Hint of Spring, Genetic Deformity, and Early Migrants

Hint of Spring

Spring is about a week away and to most Arkansans it can’t come fast enough.  Early wildflowers are starting to bloom, amphibians are starting to call, and birds are singing more.

On Wednesday (3/11), I went to Lake Saracen to look for newly arrived swallows and to try for rails in the reeds.  Neither were there and the lake was low on bird activity.  However, there were several frog species singing.  The most prevalent were the Spring Peepers and Leopard Fogs.  There were little blue flowers blooming through the Bermuda grass throughout the open areas.  It was joined by purple-flowered mints that poked up here and there and hundreds of dandelions.  The blue flowers were Bird’s-eye Speedwells (Veronica persica) and the mints were mainly Purple Deadnettles (Lamium purpureum) and Henbit (Lamium amplexicaule).

Purple Deadnettle

Purple Deadnettle

Bird's-eye Speedwell

Bird’s-eye Speedwell

The most exciting birds were a large kettle of raptors that flew over the north section of the lake.  There were about 11 Turkey Vultures, 4 Black Vultures, 1 Red-tailed Hawk, and 1 Cooper’s Hawk.  As we left, we passed a group of American Coots on the parking lot.  Its always fun to watch the coots on land.  They’re quite goofy looking.

American Coot

American Coot

Genetic Deformity

After Saracen, I spent the rest of the day at my church.  I birded the woods around the church and got quite a few species.

Eastern Bluebird

Eastern Bluebird

There were several Pine Warblers singing among the pines and a handful of Yellow-rumped Warblers foraging in White Oak (Quercus alba) canopy.  About 3 Brown Creepers moved through the area.

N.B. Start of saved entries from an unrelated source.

-- ==== Sys2Proof/Certificates/Slice0/Obligations.lean ====
section
/-! DEFINITION. The statements about the model, for the provers. Each docstring names the rules of spec/ it
formalises. Where a clause rests on a decision of the spec (marked D<n> there) or on a choice of the model, it says so. -/

open Sys2Proof Sys2Proof.Machine

/-! ## Encoding and decoding -/

/-- Words written out from the patterns of 30_encoding.md R66 (vectors D-E1, D-E2, D-E5 to D-E10, D-E12 of
95_test_vectors.md), high byte first, decode to the instructions they stand for, and four undefined ones are rejected.
The opcode numbers are the spec's decision D1. -/
def Obligations.WrittenOutWordsDecode : Prop :=
  decode [0xD1, 0x2F] = .ok (.drwVxVyN 1 2 15, []) ∧
  decode [0x8A, 0xB4] = .ok (.addVxVy 10 11, []) ∧
  decode [0x00, 0xEE] = .ok (.ret, []) ∧
  decode [0x9A, 0xB0] = .ok (.sneVxVy 10 11, []) ∧
  decode [0x81, 0xF6] = .ok (.shrVx 1 15, []) ∧
  decode [0xF1, 0x65] = .ok (.ldVxIndI 1, []) ∧
  decode [0x12, 0x34] = .ok (.jpNnn 0x234, []) ∧
  decode [0xC3, 0x0F] = .ok (.rndVxKk 3 0x0F, []) ∧
  decode [0x01, 0xEE] = .error (.unknownOpcode 0x01EE) ∧
  decode [0x51, 0x21] = .error (.unknownOpcode 0x5121) ∧
  decode [0x81, 0x2F] = .error (.unknownOpcode 0x812F) ∧
  decode [0xE1, 0x9F] = .error (.unknownOpcode 0xE19F)

/-- Decode and encode agree (30_encoding.md R61, R66): the bytes of every instruction of the machine, every operand at
every value, followed by any bytes, decode to that instruction and leave those bytes. The opcode numbers are D1. -/
def Obligations.DecodeUndoesEncode : Prop :=
  ∀ (i : Instr) (rest : List Byte), i.wellFormed = true → decode (encodeBytes i ++ rest) = .ok (i, rest)

/-- The other direction: what decodes to an instruction is that instruction's bytes, and the instruction belongs to
the machine (30_encoding.md R61, R66). -/
def Obligations.DecodedBytesAreTheEncoding : Prop :=
  ∀ (bs rest : List Byte) (i : Instr), decode bs = .ok (i, rest) →
    bs = encodeBytes i ++ rest ∧ i.wellFormed = true

/-- 30_encoding.md R66: an opcode selects row `r` of the opcode table exactly when `op & mask(r) == match(r)`, and no
two rows match the same opcode. The dispatch tree is written from R76, the table from R66. Row 1 rests on `HAS_CLS` (D3, log 3), the numbers on D1. -/
def Obligations.DispatchSelectsTheMatchingRow : Prop :=
  ∀ (op : Word) (r : OpcodeRow), r ∈ opcodeTable →
    ((∃ i, dispatch op = some i ∧ i.rowNumber = r.number) ↔ op &&& r.mask = r.pattern) ∧
    (∀ q, q ∈ opcodeTable → op &&& r.mask = r.pattern → op &&& q.mask = q.pattern → q = r)

/-- 30_encoding.md R67 to R72: the opcodes that select no operation are exactly those of R72's table, class by class.
The numbers and the extent of the set are the spec's decisions D1, D2, D3, D4. -/
def Obligations.UndefinedOpcodesAreExactlyTheTable : Prop :=
  ∀ op : Word, dispatch op = none ↔
    (op.toNat / 4096 = 0x0 ∧ op.toNat ≠ 0x00E0 ∧ op.toNat ≠ 0x00EE) ∨
    (op.toNat / 4096 = 0x5 ∧ op.toNat % 16 ≠ 0) ∨
    (op.toNat / 4096 = 0x8 ∧ op.toNat % 16 ∈ [0x8, 0x9, 0xA, 0xB, 0xC, 0xD, 0xF]) ∨
    (op.toNat / 4096 = 0x9 ∧ op.toNat % 16 ≠ 0) ∨
    (op.toNat / 4096 = 0xE ∧ op.toNat % 256 ∉ [0x9E, 0xA1]) ∨
    (op.toNat / 4096 = 0xF ∧ op.toNat % 256 ∉ [0x07, 0x0A, 0x15, 0x18, 0x1E, 0x29, 0x33, 0x55, 0x65])

/-- 42_index_random_display_keypad.md R123, 30_encoding.md R67: with `HAS_CLS` false the opcode 0x00E0 selects no
operation and every other opcode selects what it selects with `HAS_CLS` true (decision D3). -/
def Obligations.WithoutClsOnlyItsOpcodeIsUndefined : Prop :=
  ∀ op : Word, dispatchWith false op = if op.toNat = 0x00E0 then none else dispatchWith true op

/-- 30_encoding.md R62: the six fields, as arithmetic on the opcode. -/
def Obligations.FieldsAreTheOpcodesSlices : Prop :=
  ∀ op : Word,
    (fieldsOf op).addr.toNat = op.toNat % 4096 ∧
    (fieldsOf op).nibble.toNat = op.toNat % 16 ∧
    (fieldsOf op).x.toNat = op.toNat / 256 % 16 ∧
    (fieldsOf op).y.toNat = op.toNat / 16 % 16 ∧
    (fieldsOf op).byte.toNat = op.toNat % 256 ∧
    (fieldsOf op).opclass.toNat = op.toNat / 4096

/-! ## The step, faults and modes -/

/-- 10_state.md R29, 20_memory.md R45: when the machine is running and the two bytes at `PC`, high byte first, decode
to an instruction, a step is the ticks that fall before it (`ticksBeforeStep`, log 9) and then that instruction. -/
def Obligations.StepRunsTheDecodedInstruction : Prop :=
  ∀ (s : State) (i : Instr), s.mode = .running → s.pc.toNat + 1 < 0x1000 →
    decode [s.mem.byte s.pc.toNat, s.mem.byte (s.pc.toNat + 1)] = .ok (i, []) →
    step s = exec i (ticksBeforeStep s)

/-- The word that `withFetchWord` places is the instruction the very next step after reset runs (log 17), after the
ticks before the step (`ticksBeforeStep`), the model's form, log 9. -/
def Obligations.PlacedWordRunsFirst : Prop :=
  ∀ (nbits w : Nat) (i : Instr), decodeTableWord nbits w = some i →
    step (State.reset.withFetchWord nbits w) = exec i (ticksBeforeStep (State.reset.withFetchWord nbits w))

/-- 70_reset_and_hazards.md R191: the entry address is the constant 0x200, and the first instruction executed after
reset, whatever memory the loader left, is the one with its high byte at 0x200 and its low byte at 0x201; that ticks
come before the step (`ticksBeforeStep`) is the model's form, log 9. -/
def Obligations.FirstInstructionIsAt0x200 : Prop :=
  State.reset.pc.toNat = 0x200 ∧ Config.progBase = 0x200 ∧
  ∀ (m : Memory) (i : Instr), decode [m.byte 0x200, m.byte 0x201] = .ok (i, []) →
    step { State.reset with mem := m } = exec i (ticksBeforeStep { State.reset with mem := m })
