/-- A run that completes goes on with the instructions after it. -/
theorem execAll_append_of_some {is : List Instr} {s t : State} (h : execAll is s = some t) (js : List Instr) :
    execAll (is ++ js) s = execAll js t := by
  induction is generalizing s with
  | nil => cases h; rfl
  | cons i is ih =>
    obtain ⟨u, hu, -⟩ := exec_cases i s
    rw [execAll_cons_of_next hu] at h
    rw [List.cons_append, execAll_cons_of_next hu, ih h]

/-! ### Runs of calls and of returns -/

/-- Nested calls move `SP` up by their number and write that many entries from `SP` upward, no other. Up to sixteen
of them leave the first call's address saved, as the fifteen after it do not come round to its entry. -/
theorem execAll_calls (s : State) (targets : List (BitVec 12)) (hsp : s.sp.toNat < 16) :
    ∃ t, execAll (targets.map .callNnn) s = some t ∧ t.sp.toNat = (s.sp.toNat + targets.length) % 16 ∧
      (∀ k, targets.length ≤ k → k < 16 → t.savedAt (s.sp.toNat + k) = s.savedAt (s.sp.toNat + k)) ∧
      (targets ≠ [] → targets.length ≤ 16 → t.savedAt s.sp.toNat = s.pc) := by
  induction targets generalizing s with
  | nil => exact ⟨s, rfl, (Nat.mod_eq_of_lt hsp).symm, fun _ _ _ => rfl, fun hne => absurd rfl hne⟩
  | cons target later ih =>
    have hcalled := s.push_jump_sp_toNat s.pc (addrImm target)
    obtain ⟨t, hrun, htsp, hkept, -⟩ := ih ((s.push s.pc).jump (addrImm target)) (by omega)
    rw [hcalled] at htsp hkept
    simp only [State.jump_savedAt, State.push_savedAt] at hkept
    simp only [List.length_cons]
    refine ⟨t, (execAll_cons_of_next (exec_callNnn target s) _).trans hrun, by omega, fun k hk hk16 => ?_,
      fun _ hlen => ?_⟩
    · calc t.savedAt (s.sp.toNat + k)
          = t.savedAt ((s.sp.toNat + 1) % 16 + (k - 1)) := t.savedAt_congr (by omega)
        _ = s.savedAt ((s.sp.toNat + 1) % 16 + (k - 1)) := by
          rw [hkept (k - 1) (by omega) (by omega), if_neg (by omega)]
        _ = s.savedAt (s.sp.toNat + k) := s.savedAt_congr (by omega)
    · calc t.savedAt s.sp.toNat
          = t.savedAt ((s.sp.toNat + 1) % 16 + 15) := t.savedAt_congr (by omega)
        _ = s.pc := by rw [hkept 15 (by omega) (by decide), if_pos (by omega)]

/-- One return after another moves `SP` down by their number, and the last resumes after the address saved there. -/
theorem execAll_returns (s : State) (n : Nat) :
    ∃ t, execAll (List.replicate (n + 1) .ret) s = some t ∧ t.sp.toNat = (s.sp.toNat + 15 * (n + 1)) % 16 ∧
      t.pc = s.savedAt (s.sp.toNat + 15 * (n + 1)) + 2 := by
  induction n generalizing s with
  | zero => exact ⟨_, rfl, s.pop_jump_sp_toNat _, by rw [State.jump_pc, State.popValue_eq_savedAt]⟩
  | succ n ih =>
    obtain ⟨t, hrun, htsp, hpc⟩ := ih (s.pop.jump (s.popValue + 2))
    rw [State.pop_jump_sp_toNat] at htsp hpc
    refine ⟨t, (execAll_cons_of_next (exec_ret s) _).trans hrun, by omega, ?_⟩
    rw [hpc, State.jump_savedAt, State.pop_savedAt,
      s.savedAt_congr (k := s.sp.toNat + 15 * (n + 1 + 1)) (by omega)]

/-- Settles O31: `n` calls and `n` returns bring `SP` back, and the last return reads the first call's entry, which
at most sixteen calls leave alone. -/
theorem nestedCallsReturnAfterTheFirstCall : Obligations.NestedCallsReturnAfterTheFirstCall := by
  intro s targets hsp hne hlen
  obtain ⟨t, hcalls, htsp, -, hfirst⟩ := execAll_calls s targets hsp
  obtain ⟨n, hn⟩ := Nat.exists_eq_succ_of_ne_zero (mt List.length_eq_zero_iff.1 hne)
  obtain ⟨u, hreturns, husp, hpc⟩ := execAll_returns t n
  have hback : (t.sp.toNat + 15 * (n + 1)) % 16 = s.sp.toNat := by omega
  refine ⟨u, ?_, BitVec.eq_of_toNat_eq (husp.trans hback), ?_⟩
  · rw [execAll_append_of_some hcalls, hn, hreturns]
  · rw [hpc, t.savedAt_congr (k := s.sp.toNat) (by omega), hfirst hne hlen]

/-- Settles O32: sixteen calls go once round the ring, so the seventeenth writes the entry of the first. -/
theorem seventeenthCallOverwritesTheOldestFrame : Obligations.SeventeenthCallOverwritesTheOldestFrame := by
  intro s targets last hsp hlen
  have hne : targets ≠ [] := List.ne_nil_of_length_pos (by omega)
  obtain ⟨t, hcalls, htsp, -, hfirst⟩ := execAll_calls s targets hsp
  have hround : t.sp = s.sp := BitVec.eq_of_toNat_eq (by omega)
  refine ⟨t, _, hcalls, hround, ?_, exec_callNnn last t, ?_, ?_, addrImm_toNat last⟩
  · rw [← t.savedAt_of_lt hsp, hfirst hne hlen.le]
  · rw [State.jump_stack, State.push_stack_getElem, hround, if_pos (Nat.mod_eq_of_lt hsp)]
  · rw [State.push_jump_sp_toNat, hround]

/-! ### The jumps, one call and one return -/

/-- What the jumps and the skips leave alone: they write `PC` only. -/
theorem sameBeyondRegs_withPc (s : State) (w : Word) : sameBeyondRegs s { s with pc := w } :=
  ⟨rfl, ⟨rfl, rfl⟩, ⟨rfl, rfl⟩, fun _ => rfl, rfl, rfl, rfl, rfl, rfl, rfl⟩

/-- The target of the offset jump is the exact sum, as it stays below 65536. -/
theorem addrImm_add_zeroExtend_toNat (nnn : BitVec 12) (b : Byte) :
    (addrImm nnn + b.zeroExtend 16).toNat = nnn.toNat + b.toNat := by
  have hnnn := nnn.isLt
  have hb := b.isLt
  rw [BitVec.toNat_add, addrImm_toNat, BitVec.zeroExtend, BitVec.toNat_setWidth]
  omega

/-- Settles O28: both jumps write `PC` alone, with a target that does not wrap. -/
theorem jumpsReplaceThePc : Obligations.JumpsReplaceThePc := fun s nnn =>
  ⟨⟨_, rfl, addrImm_toNat nnn, fun _ _ => rfl, sameBeyondRegs_withPc s _⟩,
   ⟨_, rfl, addrImm_add_zeroExtend_toNat nnn (s.reg 0), fun _ _ => rfl, sameBeyondRegs_withPc s _⟩⟩

/-- Settles O29: a push writes the entry at `SP` and moves `SP`; the jump after it writes `PC`. -/
theorem callPushesItsOwnAddress : Obligations.CallPushesItsOwnAddress := by
  intro s nnn hsp
  refine ⟨_, exec_callNnn nnn s, ?_, fun j hj hne => ?_, s.push_jump_sp_toNat s.pc _, addrImm_toNat nnn,
    fun _ _ => rfl, rfl, ⟨rfl, rfl⟩, fun _ => rfl, rfl, rfl, rfl, rfl, rfl, rfl⟩ <;>
    rw [State.jump_stack, State.push_stack_getElem, Nat.mod_eq_of_lt hsp]
  · rw [if_pos rfl]
  · rw [if_neg hne.symm]

/-- Settles O30: a pop moves `SP` and leaves the entries; the jump after it writes `PC`. -/
theorem returnResumesAfterTheSavedAddress : Obligations.ReturnResumesAfterTheSavedAddress := by
  intro s _
  refine ⟨_, exec_ret s, s.pop_jump_sp_toNat _, ?_, rfl, fun _ _ => rfl, rfl, ⟨rfl, rfl⟩, fun _ => rfl, rfl, rfl, rfl,
    rfl, rfl, rfl⟩
  rw [State.jump_pc, State.popValue_eq_savedAt, BitVec.toNat_add]
  rfl

/-! ### The skips -/

/-- A skip on a Boolean test moves `PC` by the condition it tests. -/
theorem skipped_skipIf (s : State) {c : Bool} {p : Prop} (h : c = true ↔ p) : skipped p s (s.skipIf c) := by
  refine ⟨fun hp => ?_, fun hp => ?_⟩ <;> rw [State.skipIf_pc]
  · rw [if_pos (h.2 hp), BitVec.toNat_add]; rfl
  · rw [if_neg (mt h.1 hp), BitVec.toNat_add]; rfl

/-- Settles O33: each of the four is a skip on the Boolean test of its condition. -/
theorem registerSkipsTestTheirCondition : Obligations.RegisterSkipsTestTheirCondition := fun s _ _ _ =>
  ⟨⟨_, rfl, skipped_skipIf s beq_iff_eq, fun _ _ => rfl, sameBeyondRegs_withPc s _⟩,
   ⟨_, rfl, skipped_skipIf s bne_iff_ne, fun _ _ => rfl, sameBeyondRegs_withPc s _⟩,
   ⟨_, rfl, skipped_skipIf s beq_iff_eq, fun _ _ => rfl, sameBeyondRegs_withPc s _⟩,
   ⟨_, rfl, skipped_skipIf s bne_iff_ne, fun _ _ => rfl, sameBeyondRegs_withPc s _⟩⟩

end Sys2Proof.Machine
end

Brown Creeper on a White Oak

Brown Creeper on a White Oak

They preferred to forage on the White Oaks, probably because of the oak’s flaky bark.  I followed a trail to an opening in the woods to look for frogs that I heard calling.  Here, there were lots of Spring Peepers and several Cajun Chorus Frogs.  The Chorus Frogs were in small puddles in a field.  As I approached they would duck under leaves to hide.  Walking back from the field I came across a group of American Robins foraging in some leaf litter.  One of them was splotchy white.  I couldn’t think of what it was until I got the binoculars on it.  Here before me was a leucistic Robin.  This was only my third leucistic bird.  I once had a Eurasian Collared-Dove and a Brown-headed Cowbird that were both leucistic.

American Robin

American Robin

Leucistic American Robin

Leucistic American Robin

Early Migrants

There is a man made lake near the house that has a power line that runs along it.  This is a favorite perch for swallows that forage over the lake.  During the last week I have frequented this spot to look for new arrivals.  Today, I was rewarded with 5 Purple Martins.  These were the first neotropical migrants I have seen this year.  It was a dreadful day for light and the pictures taken didn’t really turn out.